Prentice Alvin (1989) is an alternate history/fantasy novel by American writer Orson Scott Card. It is the third book in Card's The Tales of Alvin Maker series and is about Alvin Miller, the seventh son of a seventh son. Prentice Alvin won the Locus Award for Best Fantasy Novel in 1990, was nominated for the Nebula Award for Best Novel in 1989, and the Hugo Award for Best Novel in 1990.

Plot summary
After being released from his time with Ta-Kumsaw, an Indian leader who taught Alvin the ways of Indian people, the young boy sets out to start his apprenticeship as a Smith in the town where he was born.

While there he meets a young half-black boy by the name of Arthur Stuart, the son of a slave and a slave-owner who has been adopted by the owners of the local guesthouse.

Another new friend comes in the form of Miss Margaret Larner, who he later discovers to be the "torch" who helped him to be born so many years ago, and with whom he has been strangely linked since that day.

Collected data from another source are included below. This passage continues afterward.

-- ==== Sys2Proof/Tests/Slice0.lean ====
section
/-! SUPPORT. The model's own tests: ill-formed instructions refused, words written from the encodings of 30_encoding.md,
single steps on the examples of the rules (each named with its source), and a witness for the hypotheses of every
statement. Every expected value is the spec's, or was worked out by hand from it. -/

namespace Sys2Proof.Tests

open Sys2Proof.Machine

set_option Elab.async false

/-! ### Well-formedness -/

/-- R174: 0x79 has CM = 9. -/
theorem test_illformed_method : WellFormed (.zhdr 0x79 0x9C) = false := by decide

/-- R174: 0x78 0x20 has FDICT = 1, and 0x7820 mod 31 = 0. -/
theorem test_illformed_dict : WellFormed (.zhdr 0x78 0x20) = false := by decide

/-- R174: `78 9D` fails the mod-31 test. -/
theorem test_illformed_check : WellFormed (.zhdr 0x78 0x9D) = false := by decide

/-- R172: LEN = NLEN = 0x7FFF fails, since the sum is 0xFFFE. -/
theorem test_illformed_stored : WellFormed (.storedLen 0x7FFF 0x7FFF) = false := by decide

/-- R104: HLIT field 30 (HLIT 287) is illegal. -/
theorem test_illformed_hlit : WellFormed (.dynHdr 30 0 0) = false := by decide

/-- R174 and R172: `78 9C` and `88 1C` pass, and LEN = 0xFFFF with NLEN = 0 passes; HLIT field 29 passes (R104). -/
theorem test_wellformed : WellFormed (.zhdr 0x78 0x9C) = true ∧ WellFormed (.zhdr 0x88 0x1C) = true ∧
    WellFormed (.storedLen 0xFFFF 0) = true ∧ WellFormed (.dynHdr 29 31 15) = true := by decide

/-! ### Decoding: every constructor, at a word written from R80 to R103 -/

theorem test_decode_cmd_from_0 :
    [0b00010101, 0b00100001, 0b00110011, 0b00000111, 0b01000101, 0b01010001, 0b01100011, 0b01110111,
       0b10000101, 0b10010001, 0b10100011, 0b10110111, 0b11000101, 0b11010001, 0b11100011, 0b11110111].map (decode .cmd) =
      [.ok (.inflate false true), .ok (.unfilter false false), .ok (.huffBuild true false), .ok
       (.cmdReservedOp0 true true), .ok (.cmdReservedOp4 false true), .ok (.cmdReservedOp5 false false),
       .ok (.cmdReservedOp6 true false), .ok (.cmdReservedOp7 true true), .ok (.cmdReservedOp8 false true),
       .ok (.cmdReservedOp9 false false), .ok (.cmdReservedOp10 true false), .ok (.cmdReservedOp11 true
       true), .ok (.cmdReservedOp12 false true), .ok (.cmdReservedOp13 false false), .ok (.cmdReservedOp14
       true false), .ok (.cmdReservedOp15 true true)] := by decide +kernel

theorem test_decode_cmd_from_16 :
    [0b00110110].map (decode .cmd) =
      [.ok (.abort true 3)] := by decide +kernel

theorem test_decode_status :
    [0b00000110].map (decode .status) =
      [.ok (.statusClear true true)] := by decide +kernel

theorem test_decode_zhdr :
    [0b0111100010011100].map (decode .zhdr) =
      [.ok (.zhdr 0x78 0x9C)] := by decide +kernel

theorem test_decode_bhdr :
    [0b001, 0b011, 0b101, 0b111].map (decode .bhdr) =
      [.ok (.blockStored true), .ok (.blockFixed true), .ok (.blockDynamic true), .ok (.blockReserved true)] := by decide +kernel

theorem test_decode_stored :
    [0xFFFD0002].map (decode .stored) =
      [.ok (.storedLen 2 0xFFFD)] := by decide +kernel

theorem test_decode_dynHdr :
    [0b11110000010111].map (decode .dynHdr) =
      [.ok (.dynHdr 23 0 15)] := by decide +kernel

theorem test_decode_clSym_from_0 :
    [0b00000, 0b00001, 0b00010, 0b00011, 0b00100, 0b00101, 0b00110, 0b00111, 0b01000, 0b01001, 0b01010,
       0b01011, 0b01100, 0b01101, 0b01110, 0b01111].map (decode .clSym) =
      [.ok .clLen0, .ok .clLen1, .ok .clLen2, .ok .clLen3, .ok .clLen4, .ok .clLen5, .ok .clLen6, .ok
       .clLen7, .ok .clLen8, .ok .clLen9, .ok .clLen10, .ok .clLen11, .ok .clLen12, .ok .clLen13, .ok
       .clLen14, .ok .clLen15] := by decide +kernel

theorem test_decode_clSym_from_16 :
    [0b10000, 0b10001, 0b10010].map (decode .clSym) =
      [.ok .clRepPrev, .ok .clRepZeroShort, .ok .clRepZeroLong] := by decide +kernel

theorem test_decode_litLen_from_0 :
    [0b001000001, 0b100000000, 0b100000001, 0b100000010, 0b100000011, 0b100000100, 0b100000101,
       0b100000110, 0b100000111, 0b100001000, 0b100001001, 0b100001010, 0b100001011, 0b100001100,
       0b100001101, 0b100001110].map (decode .litLen) =
      [.ok (.lit 0x41), .ok .eob, .ok .len257, .ok .len258, .ok .len259, .ok .len260, .ok .len261, .ok
       .len262, .ok .len263, .ok .len264, .ok .len265, .ok .len266, .ok .len267, .ok .len268, .ok .len269,
       .ok .len270] := by decide +kernel

theorem test_decode_litLen_from_16 :
    [0b100001111, 0b100010000, 0b100010001, 0b100010010, 0b100010011, 0b100010100, 0b100010101,
       0b100010110, 0b100010111, 0b100011000, 0b100011001, 0b100011010, 0b100011011, 0b100011100,
       0b100011101, 0b100011110].map (decode .litLen) =
      [.ok .len271, .ok .len272, .ok .len273, .ok .len274, .ok .len275, .ok .len276, .ok .len277, .ok
       .len278, .ok .len279, .ok .len280, .ok .len281, .ok .len282, .ok .len283, .ok .len284, .ok .len285,
       .ok .llReserved286] := by decide +kernel

theorem test_decode_litLen_from_32 :
    [0b100011111].map (decode .litLen) =
      [.ok .llReserved287] := by decide +kernel

theorem test_decode_dist_from_0 :
    [0b00000, 0b00001, 0b00010, 0b00011, 0b00100, 0b00101, 0b00110, 0b00111, 0b01000, 0b01001, 0b01010,
       0b01011, 0b01100, 0b01101, 0b01110, 0b01111].map (decode .dist) =
      [.ok .dist0, .ok .dist1, .ok .dist2, .ok .dist3, .ok .dist4, .ok .dist5, .ok .dist6, .ok .dist7, .ok
       .dist8, .ok .dist9, .ok .dist10, .ok .dist11, .ok .dist12, .ok .dist13, .ok .dist14, .ok .dist15] := by decide +kernel

theorem test_decode_dist_from_16 :
    [0b10000, 0b10001, 0b10010, 0b10011, 0b10100, 0b10101, 0b10110, 0b10111, 0b11000, 0b11001, 0b11010,
       0b11011, 0b11100, 0b11101, 0b11110, 0b11111].map (decode .dist) =
      [.ok .dist16, .ok .dist17, .ok .dist18, .ok .dist19, .ok .dist20, .ok .dist21, .ok .dist22, .ok
       .dist23, .ok .dist24, .ok .dist25, .ok .dist26, .ok .dist27, .ok .dist28, .ok .dist29, .ok
       .distReserved30, .ok .distReserved31] := by decide +kernel

theorem test_decode_trailer :
    [0x024D0127].map (decode .trailer) =
      [.ok (.trailer 0x024D0127)] := by decide +kernel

Eventually, Alvin is forced into helping Arthur to escape some slave-hunters, something that requires him to slightly change Arthur's DNA enough to prevent the hunters' knacks from identifying the runaway child.
Alvin also creates a plow of living gold, which is bestowed with magical properties, as his journeyman piece to release himself from his apprenticeship as a Smith (and also as a Maker).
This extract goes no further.